-- ==== Sys2Proof/Tests/Slice0.lean ====
section
/-! SUPPORT. Tests: the words of the spec's encodings decode to their instructions, ill-formed terms are refused, one
witness for the hypotheses of each statement, and a few single steps with results worked out from the rules. -/

set_option Elab.async false
set_option linter.unusedSimpArgs false

namespace Sys2Proof.Tests

open Sys2Proof Sys2Proof.Machine

/-! ## A small machine -/

/-- The one task of the small machine: stage 0 of instance 1, at the pour line. -/
def k0 : Task := { id := 1, ctx := 0, inst := 1, stage := 0, ts := 0, key := [0, 0], group := some 1 }

/-- A cell of the small machine whose core is `f` of an empty one. -/
def cellOf (f : Core → Core) : Cell := { core := f {}, group := some 1, task := some 1 }

/-- A Ready part with one partition, whose context 0 runs an instance of one kernel with the stage `g` in the cell `c`. -/
def demoOf (g : Stage) (c : Cell) : State :=
  { State.reset.withFetchWord 32 0 with
    agenda := [], cells := [(0, c)], kernels := [{ ctx := 0, handle := 1, stages := [g] }] }

/-- The same, with a text of four one-word instructions. -/
def demo (c : Cell) : State := demoOf { num := 0, text := [0, 0, 0, 0] } c

/-- No token moves. -/
def t0 : Tok := ⟨false, false, false, false⟩

/-! The premises of the statements, as checks that can be decided. -/

/-- An answer without an error. -/
def isOk {α : Type} : Except Stop α → Bool
  | .ok _ => true
  | .error _ => false

theorem ok_unit (x : Except Stop Unit) : x = .ok () ↔ isOk x = true := by
  cases x with
  | ok u => exact ⟨fun _ => rfl, fun _ => rfl⟩
  | error e => exact ⟨fun h => (nomatch h), fun h => (nomatch h)⟩

def readyB (e : Engine) (t : Tok) (s : State) (c : Cell) (k : Task) : Bool :=
  s.here = some (c, k) && k.fault.isNone && tokReady c.core.toks e t && tokRoom c.core.toks c.tokRsv e t &&
    !turnsDirect s e c k

theorem ready_iff {e : Engine} {t : Tok} {s : State} {c : Cell} {k : Task} : Ready e t s c k ↔ readyB e t s c k = true := by
  simp only [readyB, Bool.and_eq_true, Bool.not_eq_true', decide_eq_true_eq, Option.isNone_iff_eq_none]
  exact ⟨fun h => ⟨⟨⟨⟨h.1, h.2⟩, h.3⟩, h.4⟩, h.5⟩, fun h => ⟨h.1.1.1.1, h.1.1.1.2, h.1.1.2, h.1.2, h.2⟩⟩

def readsB (e : Engine) (s : State) (c : Cell) (k : Task) (q : Clk) (x : Src) : Bool :=
  (s.bindOf k s.cur.cell c e x).isNone && (srcVal e c.core x).pend.isNone && decide ((srcVal e c.core x).bad = 0) &&
    !(srcVal e c.core x).tagBad && decide ((srcVal e c.core x).tag = q)

theorem reads_iff {e : Engine} {s : State} {c : Cell} {k : Task} {q : Clk} {x : Src} : ReadsAs e s c k q x ↔
    readsB e s c k q x = true := by
  simp only [readsB, Bool.and_eq_true, Bool.not_eq_true', decide_eq_true_eq, Option.isNone_iff_eq_none]
  exact ⟨fun h => ⟨⟨⟨⟨h.1, h.2⟩, h.3⟩, h.4⟩, h.5⟩, fun h => ⟨h.1.1.1.1, h.1.1.1.2, h.1.1.2, h.1.2, h.2⟩⟩

theorem clock_iff {c : Core} {q : Clk} : OnClock c q ↔ (clkOn c q && !clkBad c q) = true := by
  simp only [Bool.and_eq_true, Bool.not_eq_true']
  exact ⟨fun h => ⟨h.1, h.2⟩, fun h => ⟨h.1, h.2⟩⟩

def presentB (e : Engine) (s : State) (c : Cell) (k : Task) (srcs : List Src) (q : Clk) (wr : Option (Fin 16)) : Bool :=
  srcs.all (readsB e s c k q) && (!srcs.isEmpty || decide (q = 0)) && (clkOn c.core q && !clkBad c.core q) &&
    (decide (e ≠ .c) || isOk (s.mirrorWait k s.cur.cell c wr))

theorem present_iff {e : Engine} {s : State} {c : Cell} {k : Task} {srcs : List Src} {q : Clk} {wr : Option (Fin 16)} :
    Present e s c k srcs q wr ↔ presentB e s c k srcs q wr = true := by
  simp only [presentB, Bool.and_eq_true, Bool.or_eq_true, List.all_eq_true, decide_eq_true_eq, Bool.not_eq_true',
    List.isEmpty_eq_false_iff, ← ok_unit]
  constructor
  · intro h
    refine ⟨⟨⟨fun x m => reads_iff.1 (h.1 x m), ?_⟩, h.3.1, h.3.2⟩, ?_⟩
    · by_cases n : srcs = []
      · exact .inr (h.2 n)
      · exact .inl n
    · by_cases n : e = .c
      · exact .inr (h.4 n)
      · exact .inl n
  · rintro ⟨⟨⟨a, b⟩, p⟩, d⟩
    exact ⟨fun x m => reads_iff.2 (a x m), fun n => b.resolve_left fun h => h n, ⟨p.1, p.2⟩, fun n => d.resolve_left fun h => h n⟩

def vpresentB (c : Core) (regs : List (Fin 32)) (ms : List MaskReg) (q : Clk) : Bool :=
  !regs.isEmpty && regs.all (fun r => decide (c.vregs[r].tag = q) && !c.vregs[r].tagBad && decide (c.vregs[r].bad = 0)) &&
    (clkOn c q && !clkBad c q) && ms.all fun m => decide (c.masks[m].bad = 0)

theorem vpresent_iff {c : Core} {regs : List (Fin 32)} {ms : List MaskReg} {q : Clk} : VPresent c regs ms q ↔
    vpresentB c regs ms q = true := by
  simp only [vpresentB, Bool.and_eq_true, List.all_eq_true, decide_eq_true_eq, Bool.not_eq_true', List.isEmpty_eq_false_iff]
  exact ⟨fun h => ⟨⟨⟨h.1, fun r m => ⟨⟨h.2 r m, h.3 r m⟩, h.5 r m⟩⟩, h.4.1, h.4.2⟩, h.6⟩,
    fun h => ⟨h.1.1.1, fun r m => (h.1.1.2 r m).1.1, fun r m => (h.1.1.2 r m).1.2, ⟨h.1.2.1, h.1.2.2⟩,
      fun r m => (h.1.1.2 r m).2, h.2⟩⟩

theorem owes_iff {s : State} {x : Nat} : OwesNothing s x ↔ (∀ q ∈ s.tasks, q.2.ctx = x → q.2.fault = none ∧ q.2.doomed = false) ∧
    ∀ r ∈ s.recv, r.1 ≠ x := ⟨fun h => ⟨h.1, h.2⟩, fun h => ⟨h.1, h.2⟩⟩

theorem endsAlone_iff {e : Engine} {s : State} {c : Cell} {k : Task} {wr : Option (Fin 16)} : EndsAlone e s c k wr ↔
    (e = .a → c.fly = []) ∧ ∀ n, wr = some n → s.mirrorsOf k s.cur.cell c n = [] := Iff.rfl

theorem inFmt_iff {c : Core} {regs : List (Fin 32)} {g : Fmt} : InFmt c regs g ↔ ∀ r ∈ regs, c.vregs[r].fmt = g := Iff.rfl

theorem tables_iff {s : State} : Tables s ↔ (s.regs.Pairwise fun p q => p.1 < q.1) ∧
    (s.parts.Pairwise fun p q => p.1 < q.1) ∧ (s.tasks.Pairwise fun p q => p.1 < q.1) ∧ (∀ p ∈ s.tasks, p.2.id = p.1) ∧
      ∀ x ∈ s.sealed, ∀ p ∈ x.2.tasks, p.2.id = p.1 :=
  ⟨fun h => ⟨h.1, h.2, h.3, h.4, h.5⟩, fun h => ⟨h.1, h.2.1, h.2.2.1, h.2.2.2.1, h.2.2.2.2⟩⟩

/-- A next state, and what holds of it. -/
def nextThat (o : Host.Outcome State Machine.Fault Refusal) (p : State → Bool) : Bool :=
  match o with
  | .next u => p u
  | .fault _ => false
  | .refused _ => false

theorem next_iff (o : Host.Outcome State Machine.Fault Refusal) : (∃ u, o = .next u) ↔ nextThat o (fun _ => true) = true := by
  cases o with
  | next u => exact ⟨fun _ => rfl, fun _ => ⟨u, rfl⟩⟩
  | fault f => exact ⟨fun h => h.elim fun _ h => (nomatch h), fun h => (nomatch h)⟩
  | refused f => exact ⟨fun h => h.elim fun _ h => (nomatch h), fun h => (nomatch h)⟩

theorem ok_iff {α : Type} (x : Except Stop α) : (∃ r, x = .ok r) ↔ isOk x = true := by
  cases x with
  | ok u => exact ⟨fun _ => rfl, fun _ => ⟨u, rfl⟩⟩
  | error e => exact ⟨fun h => h.elim fun _ h => (nomatch h), fun h => (nomatch h)⟩

/-- An answer's value. -/
def okIs {α : Type} [DecidableEq α] (x : Except Stop α) (v : α) : Bool :=
  match x with
  | .ok w => w = v
  | .error _ => false

theorem ok_eq {α : Type} [DecidableEq α] (x : Except Stop α) (v : α) : x = .ok v ↔ okIs x v = true := by
  cases x with
  | ok w => simp [okIs]
  | error e => exact ⟨fun h => (nomatch h), fun h => (nomatch h)⟩

theorem allowed_iff {s : State} {k : Task} {cell : Nat} {ea : Word64} {size : Nat} {cls : Fin 16} {a : Access} {p : Page}
    {r : MemRef} : Allowed s k cell ea size cls a p r ↔ (canonical ea && decide (ea.toNat % size = 0) &&
      okIs (s.pageOf k.ctx cell ea) p && okIs ((s.permit k.ctx ea a p).map fun x => { x with size := size, cls := cls }) r) = true := by
  simp only [Bool.and_eq_true, decide_eq_true_eq, ← ok_eq]
  exact ⟨fun h => ⟨⟨⟨h.1, h.2⟩, h.3⟩, h.4⟩, fun h => ⟨h.1.1.1, h.1.1.2, h.1.2, h.2⟩⟩

theorem poppable_iff {s : State} {k : Task} {c : Cell} {cell q : Nat} {e : QEntry} : Poppable s k c cell q e ↔
    s.queueHead k c cell q = some e ∧ (q < 13 → e.inst ≤ k.instant) := ⟨fun h => ⟨h.1, h.2⟩, fun h => ⟨h.1, h.2⟩⟩

theorem fed_iff {s : State} {k : Task} {c : Cell} {cell : Nat} {q : QNum} : Fed s k c cell q ↔
    (decide (q ≠ 1 ∧ q ≠ 3) || (s.queueHead k c cell q.val).any fun e => decide (q.val < 13 → e.inst ≤ k.instant)) = true := by
  simp only [Bool.or_eq_true, decide_eq_true_eq, Option.any_eq_true]
  constructor
  · intro h
    by_cases n : q = 1 ∨ q = 3
    · obtain ⟨e, p⟩ := h n
      exact .inr ⟨e, p.1, p.2⟩
    · exact .inl ⟨fun z => n (.inl z), fun z => n (.inr z)⟩
  · rintro (⟨a, b⟩ | ⟨e, x, y⟩) n
    · exact absurd n (by rintro (h | h) <;> contradiction)
    · exact ⟨e, x, y⟩

theorem linesOut_iff {s : State} {k : Task} : LinesOut s k ↔ (s.linesChecked k && (s.linesOf k).all fun p => !s.lostLine p.2 &&
    !(s.heardLines k).killed p.2) = true := by
  simp only [List.all_eq_true, Bool.and_eq_true, Bool.not_eq_true']
  exact ⟨fun h => ⟨h.checked, fun p m => ⟨h.home p m, h.sound p m⟩⟩, fun h => ⟨fun p m => (h.2 p m).1, h.1, fun p m => (h.2 p m).2⟩⟩

theorem publishes_iff {s : State} {k : Task} : Publishes s k ↔ s.atPour k = true ∧ s.settledTask k = true ∧ LinesOut s k :=
  ⟨fun h => ⟨h.1, h.2, h.3⟩, fun h => ⟨h.1, h.2.1, h.2.2⟩⟩

theorem sound_iff {s : State} {r : MemRef} : Sound s r ↔ s.peerOf r.pa = none ∧ r.pa / 64 ∉ s.poison ∧
    ∀ w ∈ s.wsBad, 8 * w + 8 ≤ r.pa ∨ r.pa + r.size ≤ 8 * w := ⟨fun h => ⟨h.1, h.2, h.3⟩, fun h => ⟨h.1, h.2.1, h.2.2⟩⟩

++++++++++

* **Task description**
Pull every line that holds the string "Stop" out of the records.

* **Exercise response**
def isOk {α : Type} : Except Stop α → Bool
theorem ok_unit (x : Except Stop Unit) : x = .ok () ↔ isOk x = true := by
theorem ok_iff {α : Type} (x : Except Stop α) : (∃ r, x = .ok r) ↔ isOk x = true := by
def okIs {α : Type} [DecidableEq α] (x : Except Stop α) (v : α) : Bool :=
theorem ok_eq {α : Type} [DecidableEq α] (x : Except Stop α) (v : α) : x = .ok v ↔ okIs x v = true := by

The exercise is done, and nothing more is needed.